Collected data entries:
=== Section Start ===
/-! reachOpportunity -/

@[simp] theorem reachOpportunity_link (s : State) :
    (reachOpportunity s).link = { s.link with recessiveRun := opportunityRun s.link.recessiveRun } := rfl
@[simp] theorem reachOpportunity_clock (s : State) : (reachOpportunity s).clock = s.clock := rfl
@[simp] theorem reachOpportunity_store (s : State) : (reachOpportunity s).store = s.store := rfl
@[simp] theorem reachOpportunity_aim (s : State) : (reachOpportunity s).aim = s.aim := rfl
@[simp] theorem reachOpportunity_planner (s : State) : (reachOpportunity s).planner = s.planner := rfl
@[simp] theorem reachOpportunity_power (s : State) : (reachOpportunity s).power = s.power := rfl
@[simp] theorem reachOpportunity_landing (s : State) : (reachOpportunity s).landing = s.landing := rfl
@[simp] theorem reachOpportunity_cover (s : State) : (reachOpportunity s).cover = s.cover := rfl
@[simp] theorem reachOpportunity_colour (s : State) : (reachOpportunity s).colour = s.colour := rfl
@[simp] theorem reachOpportunity_drive (s : State) : (reachOpportunity s).drive = s.drive := rfl
@[simp] theorem reachOpportunity_station (s : State) : (reachOpportunity s).station = s.station := rfl
@[simp] theorem reachOpportunity_notices (s : State) : (reachOpportunity s).notices = s.notices := rfl
@[simp] theorem reachOpportunity_pending (s : State) : (reachOpportunity s).pending = s.pending := rfl

/-! passOpportunity -/

@[simp] theorem passOpportunity_link (s : State) :
    (passOpportunity s).link = { s.link with recessiveRun := s.link.recessiveRun + Config.idleRun } := rfl
@[simp] theorem passOpportunity_clock (s : State) : (passOpportunity s).clock = s.clock := rfl
@[simp] theorem passOpportunity_store (s : State) : (passOpportunity s).store = s.store := rfl
@[simp] theorem passOpportunity_aim (s : State) : (passOpportunity s).aim = s.aim := rfl
@[simp] theorem passOpportunity_planner (s : State) : (passOpportunity s).planner = s.planner := rfl
@[simp] theorem passOpportunity_power (s : State) : (passOpportunity s).power = s.power := rfl
@[simp] theorem passOpportunity_landing (s : State) : (passOpportunity s).landing = s.landing := rfl
@[simp] theorem passOpportunity_cover (s : State) : (passOpportunity s).cover = s.cover := rfl
@[simp] theorem passOpportunity_colour (s : State) : (passOpportunity s).colour = s.colour := rfl
@[simp] theorem passOpportunity_drive (s : State) : (passOpportunity s).drive = s.drive := rfl
@[simp] theorem passOpportunity_station (s : State) : (passOpportunity s).station = s.station := rfl
@[simp] theorem passOpportunity_notices (s : State) : (passOpportunity s).notices = s.notices := rfl
@[simp] theorem passOpportunity_pending (s : State) : (passOpportunity s).pending = s.pending := rfl

/-! lineIdles -/

@[simp] theorem lineIdles_link (s : State) : (lineIdles s).link = passByteOne s.link := rfl
@[simp] theorem lineIdles_clock (s : State) : (lineIdles s).clock = s.clock := rfl
@[simp] theorem lineIdles_store (s : State) : (lineIdles s).store = s.store := rfl
@[simp] theorem lineIdles_aim (s : State) : (lineIdles s).aim = s.aim := rfl
@[simp] theorem lineIdles_planner (s : State) : (lineIdles s).planner = s.planner := rfl
@[simp] theorem lineIdles_power (s : State) : (lineIdles s).power = s.power := rfl
@[simp] theorem lineIdles_landing (s : State) : (lineIdles s).landing = s.landing := rfl
@[simp] theorem lineIdles_cover (s : State) : (lineIdles s).cover = s.cover := rfl
@[simp] theorem lineIdles_colour (s : State) : (lineIdles s).colour = s.colour := rfl
@[simp] theorem lineIdles_drive (s : State) : (lineIdles s).drive = s.drive := rfl
@[simp] theorem lineIdles_station (s : State) : (lineIdles s).station = s.station := rfl
@[simp] theorem lineIdles_notices (s : State) : (lineIdles s).notices = s.notices := rfl
@[simp] theorem lineIdles_pending (s : State) : (lineIdles s).pending = s.pending := rfl

/-! recordFrame -/

@[simp] theorem recordFrame_link (w : Slot) (e : Int × Int) (s : State) : (recordFrame w e s).link = s.link := rfl
@[simp] theorem recordFrame_clock (w : Slot) (e : Int × Int) (s : State) : (recordFrame w e s).clock = s.clock := rfl
@[simp] theorem recordFrame_store (w : Slot) (e : Int × Int) (s : State) : (recordFrame w e s).store = s.store := rfl
@[simp] theorem recordFrame_aim (w : Slot) (e : Int × Int) (s : State) : (recordFrame w e s).aim = s.aim := rfl
@[simp] theorem recordFrame_planner (w : Slot) (e : Int × Int) (s : State) :
    (recordFrame w e s).planner = s.planner := rfl
@[simp] theorem recordFrame_power (w : Slot) (e : Int × Int) (s : State) : (recordFrame w e s).power = s.power := rfl
@[simp] theorem recordFrame_landing (w : Slot) (e : Int × Int) (s : State) :
    (recordFrame w e s).landing = s.landing := rfl
@[simp] theorem recordFrame_cover (w : Slot) (e : Int × Int) (s : State) : (recordFrame w e s).cover = s.cover := rfl
@[simp] theorem recordFrame_colour (w : Slot) (e : Int × Int) (s : State) : (recordFrame w e s).colour = s.colour := rfl
@[simp] theorem recordFrame_station (w : Slot) (e : Int × Int) (s : State) :
    (recordFrame w e s).station = s.station := rfl
@[simp] theorem recordFrame_notices (w : Slot) (e : Int × Int) (s : State) :
    (recordFrame w e s).notices = s.notices := rfl
@[simp] theorem recordFrame_pending (w : Slot) (e : Int × Int) (s : State) :
    (recordFrame w e s).pending = s.pending := rfl

/-! faultDrive -/

@[simp] theorem faultDrive_link (s : State) : (faultDrive s).link = s.link := rfl
@[simp] theorem faultDrive_clock (s : State) : (faultDrive s).clock = s.clock := rfl
@[simp] theorem faultDrive_store (s : State) : (faultDrive s).store = s.store := rfl
@[simp] theorem faultDrive_aim (s : State) : (faultDrive s).aim = s.aim := rfl
@[simp] theorem faultDrive_planner (s : State) : (faultDrive s).planner = s.planner := rfl
@[simp] theorem faultDrive_power (s : State) : (faultDrive s).power = s.power := rfl
@[simp] theorem faultDrive_landing (s : State) : (faultDrive s).landing = s.landing := rfl
@[simp] theorem faultDrive_cover (s : State) : (faultDrive s).cover = s.cover := rfl
@[simp] theorem faultDrive_colour (s : State) : (faultDrive s).colour = s.colour := rfl
@[simp] theorem faultDrive_station (s : State) : (faultDrive s).station = s.station := rfl
@[simp] theorem faultDrive_notices (s : State) : (faultDrive s).notices = s.notices := rfl
@[simp] theorem faultDrive_pending (s : State) : (faultDrive s).pending = s.pending := rfl

/-! peerTableFull -/

@[simp] theorem peerTableFull_link (s : State) : (peerTableFull s).link = s.link := rfl
@[simp] theorem peerTableFull_store (s : State) : (peerTableFull s).store = s.store := rfl
@[simp] theorem peerTableFull_aim (s : State) : (peerTableFull s).aim = s.aim := rfl
@[simp] theorem peerTableFull_planner (s : State) : (peerTableFull s).planner = s.planner := rfl
@[simp] theorem peerTableFull_power (s : State) : (peerTableFull s).power = s.power := rfl
@[simp] theorem peerTableFull_landing (s : State) : (peerTableFull s).landing = s.landing := rfl
@[simp] theorem peerTableFull_cover (s : State) : (peerTableFull s).cover = s.cover := rfl
@[simp] theorem peerTableFull_colour (s : State) : (peerTableFull s).colour = s.colour := rfl
@[simp] theorem peerTableFull_drive (s : State) : (peerTableFull s).drive = s.drive := rfl
@[simp] theorem peerTableFull_station (s : State) : (peerTableFull s).station = s.station := rfl
@[simp] theorem peerTableFull_notices (s : State) : (peerTableFull s).notices = s.notices := rfl
@[simp] theorem peerTableFull_pending (s : State) : (peerTableFull s).pending = s.pending := rfl

/-! loseTrack -/

@[simp] theorem loseTrack_link (t : Nat) (s : State) : (loseTrack t s).link = s.link := rfl
@[simp] theorem loseTrack_clock (t : Nat) (s : State) : (loseTrack t s).clock = s.clock := rfl
@[simp] theorem loseTrack_store (t : Nat) (s : State) : (loseTrack t s).store = s.store := rfl
@[simp] theorem loseTrack_aim (t : Nat) (s : State) : (loseTrack t s).aim = s.aim := rfl
@[simp] theorem loseTrack_planner (t : Nat) (s : State) : (loseTrack t s).planner = s.planner := rfl
@[simp] theorem loseTrack_power (t : Nat) (s : State) : (loseTrack t s).power = s.power := rfl
@[simp] theorem loseTrack_landing (t : Nat) (s : State) : (loseTrack t s).landing = s.landing := rfl
@[simp] theorem loseTrack_colour (t : Nat) (s : State) : (loseTrack t s).colour = s.colour := rfl
@[simp] theorem loseTrack_drive (t : Nat) (s : State) : (loseTrack t s).drive = s.drive := rfl
@[simp] theorem loseTrack_station (t : Nat) (s : State) : (loseTrack t s).station = s.station := rfl
@[simp] theorem loseTrack_notices (t : Nat) (s : State) : (loseTrack t s).notices = s.notices := rfl
@[simp] theorem loseTrack_pending (t : Nat) (s : State) : (loseTrack t s).pending = s.pending := rfl

end Sys2Proof.Machine
end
=== Section End ===
* **What the task requires**
The range runs from the line above containing "(lineIdles s).aim = s.aim := rfl" to the line containing "(lineIdles s).drive = s.drive := rfl", inclusive. Restate those lines word for word and no others.

* **Reply to the exercise**
@[simp] theorem lineIdles_aim (s : State) : (lineIdles s).aim = s.aim := rfl
@[simp] theorem lineIdles_planner (s : State) : (lineIdles s).planner = s.planner := rfl
@[simp] theorem lineIdles_power (s : State) : (lineIdles s).power = s.power := rfl
@[simp] theorem lineIdles_landing (s : State) : (lineIdles s).landing = s.landing := rfl
@[simp] theorem lineIdles_cover (s : State) : (lineIdles s).cover = s.cover := rfl
@[simp] theorem lineIdles_colour (s : State) : (lineIdles s).colour = s.colour := rfl
@[simp] theorem lineIdles_drive (s : State) : (lineIdles s).drive = s.drive := rfl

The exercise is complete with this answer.